* [WHAT NEEDS TO BE DONE]:
The records that follow must be transcribed exactly, each one in full.

* [MATERIAL SHOWN]:
-- ==== Sys2Proof/Machine/Commands.lean ====
section
/-! DEFINITION. The eleven commands, the unrecognised command and the CRC mismatch (42_commands.md, 60_exceptions.md R331).  A
command's rule is the body of `EXEC(r)`: it gives the state after its side effects and the status for the composer.  The row's
meaning is `DISPATCH` on a request of that row (41_frame_codec.md R157). -/

namespace Sys2Proof.Machine

/-- `ping` (R181). -/
def rulePing (s : State) : State × Byte := (s, s.cfg.stOk)

/-- `set_keyboard_backend` and `set_mouse_backend`, each with its own mask (R182, R183, R315). -/
def ruleSetBackend (mask bits : Byte) (s : State) : State × Byte :=
  if s.cfg.dynamicSupported then ({ s.recUpdate mask bits false with resetRequired := true }, s.cfg.stOk)
  else (s, s.cfg.stOk)

/-- `set_usb_connected(flag)` (R184): the board is called and its connection state follows (log entry 9). -/
def ruleSetUsbConnected (p0 : Byte) (s : State) : State × Byte :=
  if s.cfg.vbusConnectable then
    ({ s.call (.setVbusConnected (flagOf p0)) with env := { s.env with vbusConnected := flagOf p0 } }, s.cfg.stOk)
  else (s, s.cfg.stOk)

/-- `clear_all` (R185): both drivers, keyboard first. -/
def ruleClearAll (s : State) : State × Byte := ((s.call .kbdClear).call .mouseClear, s.cfg.stOk)

/-- `send_key(code, pressed)` on the active keyboard driver: with the PS/2 driver the call ends in `KBD.KEYSEQ` (R186,
45_ps2_keyboard_commands.md R294). -/
def State.sendKey (s : State) (code : Byte) (pressed : Bool) : State :=
  if s.env.kbdKind = .ps2Keyboard then (s.call (.sendKey code pressed)).keyseq code pressed
  else s.call (.sendKey code pressed)

/-- `key_event(code, pressed)` (R186). -/
def ruleKeyEvent (p0 p1 : Byte) (s : State) : State × Byte := (s.sendKey p0 (pressedOf p1), s.cfg.stOk)

/-- `mouse_button_event(mask0, mask1)` (R187). -/
def ruleMouseButtonEvent (p0 p1 : Byte) (s : State) : State × Byte := (s.call (buttonsCall s.cfg p0 p1), s.cfg.stOk)

/-- `mouse_absolute_move(x_hi, x_lo, y_hi, y_lo)` (R188). -/
def ruleMouseAbsoluteMove (p0 p1 p2 p3 : Byte) (s : State) : State × Byte :=
  (s.call (.sendMove (coordinateOf p0 p1) (coordinateOf p2 p3)), s.cfg.stOk)

/-- `mouse_relative_move(dx, dy)` (R189). -/
def ruleMouseRelativeMove (p0 p1 : Byte) (s : State) : State × Byte :=
  (s.call (.sendRelative (deltaOf p0) (deltaOf p1)), s.cfg.stOk)

/-- `mouse_wheel(_, dy)` (R190). -/
def ruleMouseWheel (p1 : Byte) (s : State) : State × Byte := (s.call (.sendWheel (wheelOf p1)), s.cfg.stOk)

/-- `repeat_last` (R191): status 0. -/
def ruleRepeatLast (s : State) : State × Byte := (s, 0#8)

/-- An unrecognised command (R192). -/
def ruleUnrecognised (s : State) : State × Byte := (s, s.cfg.stInvalidError)

/-- `EXEC(r)`: selection by the command byte (R180). -/
def runCommand (cmd p0 p1 p2 p3 : Byte) (s : State) : State × Byte :=
  if cmd = s.cfg.cmdPing then rulePing s
  else if cmd = s.cfg.cmdSetKeyboardBackend then ruleSetBackend s.cfg.bkKbdMask p0 s
  else if cmd = s.cfg.cmdSetMouseBackend then ruleSetBackend s.cfg.bkMouseMask p0 s
  else if cmd = s.cfg.cmdSetUsbConnected then ruleSetUsbConnected p0 s
  else if cmd = s.cfg.cmdClearAll then ruleClearAll s
  else if cmd = s.cfg.cmdKeyEvent then ruleKeyEvent p0 p1 s
  else if cmd = s.cfg.cmdMouseButtonEvent then ruleMouseButtonEvent p0 p1 s
  else if cmd = s.cfg.cmdMouseAbsoluteMove then ruleMouseAbsoluteMove p0 p1 p2 p3 s
  else if cmd = s.cfg.cmdMouseRelativeMove then ruleMouseRelativeMove p0 p1 s
  else if cmd = s.cfg.cmdMouseWheel then ruleMouseWheel p1 s
  else if cmd = s.cfg.cmdRepeatLast then ruleRepeatLast s
  else ruleUnrecognised s

/-- The outcome of a request with a bad CRC: no command rule, no call, no record access (R331). -/
def State.answerCrcError (s : State) : State := s.enterOutcome s.cfg.stCrcError

/-- The outcome of an abandoned partial request (R332). -/
def State.answerTimeout (s : State) : State := s.enterOutcome s.cfg.stTimeoutError

/-- Whether a magic byte is the request magic (`magic_ok`, R155). -/
def State.magicOk (s : State) (m : Byte) : Bool := m == s.cfg.requestMagic

/-- Row `ping`. -/
def execPing (m : Byte) (s : State) : Step := .next (s.answer (s.magicOk m) rulePing)

/-- Row `repeat_last`. -/
def execRepeatLast (m : Byte) (s : State) : Step := .next (s.answer (s.magicOk m) ruleRepeatLast)

/-- Row `set_keyboard_backend`. -/
def execSetKeyboardBackend (m bits : Byte) (s : State) : Step :=
  .next (s.answer (s.magicOk m) (ruleSetBackend s.cfg.bkKbdMask bits))

/-- Row `set_mouse_backend`. -/
def execSetMouseBackend (m bits : Byte) (s : State) : Step :=
  .next (s.answer (s.magicOk m) (ruleSetBackend s.cfg.bkMouseMask bits))

/-- Row `set_usb_connected`. -/
def execSetUsbConnected (m flag : Byte) (s : State) : Step := .next (s.answer (s.magicOk m) (ruleSetUsbConnected flag))

/-- Row `clear_all`. -/
def execClearAll (m : Byte) (s : State) : Step := .next (s.answer (s.magicOk m) ruleClearAll)

/-- Row `key_event`. -/
def execKeyEvent (m code pressed : Byte) (s : State) : Step := .next (s.answer (s.magicOk m) (ruleKeyEvent code pressed))

/-- Row `mouse_absolute_move`. -/
def execMouseAbsoluteMove (m xHi xLo yHi yLo : Byte) (s : State) : Step :=
  .next (s.answer (s.magicOk m) (ruleMouseAbsoluteMove xHi xLo yHi yLo))

/-- Row `mouse_button_event`. -/
def execMouseButtonEvent (m mask0 mask1 : Byte) (s : State) : Step :=
  .next (s.answer (s.magicOk m) (ruleMouseButtonEvent mask0 mask1))

/-- Row `mouse_wheel`. -/
def execMouseWheel (m dy : Byte) (s : State) : Step := .next (s.answer (s.magicOk m) (ruleMouseWheel dy))

/-- Row `mouse_relative_move`. -/
def execMouseRelativeMove (m dx dy : Byte) (s : State) : Step :=
  .next (s.answer (s.magicOk m) (ruleMouseRelativeMove dx dy))

/-- Row `unrecognised_command`: no operand is read. -/
def execUnrecognisedCommand (m : Byte) (s : State) : Step := .next (s.answer (s.magicOk m) ruleUnrecognised)

/-- Row `crc_mismatch`: no byte of the frame is interpreted (R331). -/
def execCrcMismatch (s : State) : Step := .next s.answerCrcError

end Sys2Proof.Machine
end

* [SOLUTION FOR THIS TASK]:
-- ==== Sys2Proof/Machine/Commands.lean ====
section
/-! DEFINITION. The eleven commands, the unrecognised command and the CRC mismatch (42_commands.md, 60_exceptions.md R331).  A
command's rule is the body of `EXEC(r)`: it gives the state after its side effects and the status for the composer.  The row's
meaning is `DISPATCH` on a request of that row (41_frame_codec.md R157). -/

namespace Sys2Proof.Machine

/-- `ping` (R181). -/
def rulePing (s : State) : State × Byte := (s, s.cfg.stOk)

/-- `set_keyboard_backend` and `set_mouse_backend`, each with its own mask (R182, R183, R315). -/
def ruleSetBackend (mask bits : Byte) (s : State) : State × Byte :=
  if s.cfg.dynamicSupported then ({ s.recUpdate mask bits false with resetRequired := true }, s.cfg.stOk)
  else (s, s.cfg.stOk)

/-- `set_usb_connected(flag)` (R184): the board is called and its connection state follows (log entry 9). -/
def ruleSetUsbConnected (p0 : Byte) (s : State) : State × Byte :=
  if s.cfg.vbusConnectable then
    ({ s.call (.setVbusConnected (flagOf p0)) with env := { s.env with vbusConnected := flagOf p0 } }, s.cfg.stOk)
  else (s, s.cfg.stOk)

/-- `clear_all` (R185): both drivers, keyboard first. -/
def ruleClearAll (s : State) : State × Byte := ((s.call .kbdClear).call .mouseClear, s.cfg.stOk)

/-- `send_key(code, pressed)` on the active keyboard driver: with the PS/2 driver the call ends in `KBD.KEYSEQ` (R186,
45_ps2_keyboard_commands.md R294). -/
def State.sendKey (s : State) (code : Byte) (pressed : Bool) : State :=
  if s.env.kbdKind = .ps2Keyboard then (s.call (.sendKey code pressed)).keyseq code pressed
  else s.call (.sendKey code pressed)

/-- `key_event(code, pressed)` (R186). -/
def ruleKeyEvent (p0 p1 : Byte) (s : State) : State × Byte := (s.sendKey p0 (pressedOf p1), s.cfg.stOk)

/-- `mouse_button_event(mask0, mask1)` (R187). -/
def ruleMouseButtonEvent (p0 p1 : Byte) (s : State) : State × Byte := (s.call (buttonsCall s.cfg p0 p1), s.cfg.stOk)

/-- `mouse_absolute_move(x_hi, x_lo, y_hi, y_lo)` (R188). -/
def ruleMouseAbsoluteMove (p0 p1 p2 p3 : Byte) (s : State) : State × Byte :=
  (s.call (.sendMove (coordinateOf p0 p1) (coordinateOf p2 p3)), s.cfg.stOk)

/-- `mouse_relative_move(dx, dy)` (R189). -/
def ruleMouseRelativeMove (p0 p1 : Byte) (s : State) : State × Byte :=
  (s.call (.sendRelative (deltaOf p0) (deltaOf p1)), s.cfg.stOk)

/-- `mouse_wheel(_, dy)` (R190). -/
def ruleMouseWheel (p1 : Byte) (s : State) : State × Byte := (s.call (.sendWheel (wheelOf p1)), s.cfg.stOk)

/-- `repeat_last` (R191): status 0. -/
def ruleRepeatLast (s : State) : State × Byte := (s, 0#8)

/-- An unrecognised command (R192). -/
def ruleUnrecognised (s : State) : State × Byte := (s, s.cfg.stInvalidError)

/-- `EXEC(r)`: selection by the command byte (R180). -/
def runCommand (cmd p0 p1 p2 p3 : Byte) (s : State) : State × Byte :=
  if cmd = s.cfg.cmdPing then rulePing s
  else if cmd = s.cfg.cmdSetKeyboardBackend then ruleSetBackend s.cfg.bkKbdMask p0 s
  else if cmd = s.cfg.cmdSetMouseBackend then ruleSetBackend s.cfg.bkMouseMask p0 s
  else if cmd = s.cfg.cmdSetUsbConnected then ruleSetUsbConnected p0 s
  else if cmd = s.cfg.cmdClearAll then ruleClearAll s
  else if cmd = s.cfg.cmdKeyEvent then ruleKeyEvent p0 p1 s
  else if cmd = s.cfg.cmdMouseButtonEvent then ruleMouseButtonEvent p0 p1 s
  else if cmd = s.cfg.cmdMouseAbsoluteMove then ruleMouseAbsoluteMove p0 p1 p2 p3 s
  else if cmd = s.cfg.cmdMouseRelativeMove then ruleMouseRelativeMove p0 p1 s
  else if cmd = s.cfg.cmdMouseWheel then ruleMouseWheel p1 s
  else if cmd = s.cfg.cmdRepeatLast then ruleRepeatLast s
  else ruleUnrecognised s

/-- The outcome of a request with a bad CRC: no command rule, no call, no record access (R331). -/
def State.answerCrcError (s : State) : State := s.enterOutcome s.cfg.stCrcError

/-- The outcome of an abandoned partial request (R332). -/
def State.answerTimeout (s : State) : State := s.enterOutcome s.cfg.stTimeoutError

/-- Whether a magic byte is the request magic (`magic_ok`, R155). -/
def State.magicOk (s : State) (m : Byte) : Bool := m == s.cfg.requestMagic

/-- Row `ping`. -/
def execPing (m : Byte) (s : State) : Step := .next (s.answer (s.magicOk m) rulePing)

/-- Row `repeat_last`. -/
def execRepeatLast (m : Byte) (s : State) : Step := .next (s.answer (s.magicOk m) ruleRepeatLast)

/-- Row `set_keyboard_backend`. -/
def execSetKeyboardBackend (m bits : Byte) (s : State) : Step :=
  .next (s.answer (s.magicOk m) (ruleSetBackend s.cfg.bkKbdMask bits))

/-- Row `set_mouse_backend`. -/
def execSetMouseBackend (m bits : Byte) (s : State) : Step :=
  .next (s.answer (s.magicOk m) (ruleSetBackend s.cfg.bkMouseMask bits))

/-- Row `set_usb_connected`. -/
def execSetUsbConnected (m flag : Byte) (s : State) : Step := .next (s.answer (s.magicOk m) (ruleSetUsbConnected flag))

/-- Row `clear_all`. -/
def execClearAll (m : Byte) (s : State) : Step := .next (s.answer (s.magicOk m) ruleClearAll)

/-- Row `key_event`. -/
def execKeyEvent (m code pressed : Byte) (s : State) : Step := .next (s.answer (s.magicOk m) (ruleKeyEvent code pressed))

/-- Row `mouse_absolute_move`. -/
def execMouseAbsoluteMove (m xHi xLo yHi yLo : Byte) (s : State) : Step :=
  .next (s.answer (s.magicOk m) (ruleMouseAbsoluteMove xHi xLo yHi yLo))

/-- Row `mouse_button_event`. -/
def execMouseButtonEvent (m mask0 mask1 : Byte) (s : State) : Step :=
  .next (s.answer (s.magicOk m) (ruleMouseButtonEvent mask0 mask1))

/-- Row `mouse_wheel`. -/
def execMouseWheel (m dy : Byte) (s : State) : Step := .next (s.answer (s.magicOk m) (ruleMouseWheel dy))

/-- Row `mouse_relative_move`. -/
def execMouseRelativeMove (m dx dy : Byte) (s : State) : Step :=
  .next (s.answer (s.magicOk m) (ruleMouseRelativeMove dx dy))

/-- Row `unrecognised_command`: no operand is read. -/
def execUnrecognisedCommand (m : Byte) (s : State) : Step := .next (s.answer (s.magicOk m) ruleUnrecognised)

/-- Row `crc_mismatch`: no byte of the frame is interpreted (R331). -/
def execCrcMismatch (s : State) : Step := .next s.answerCrcError

end Sys2Proof.Machine
end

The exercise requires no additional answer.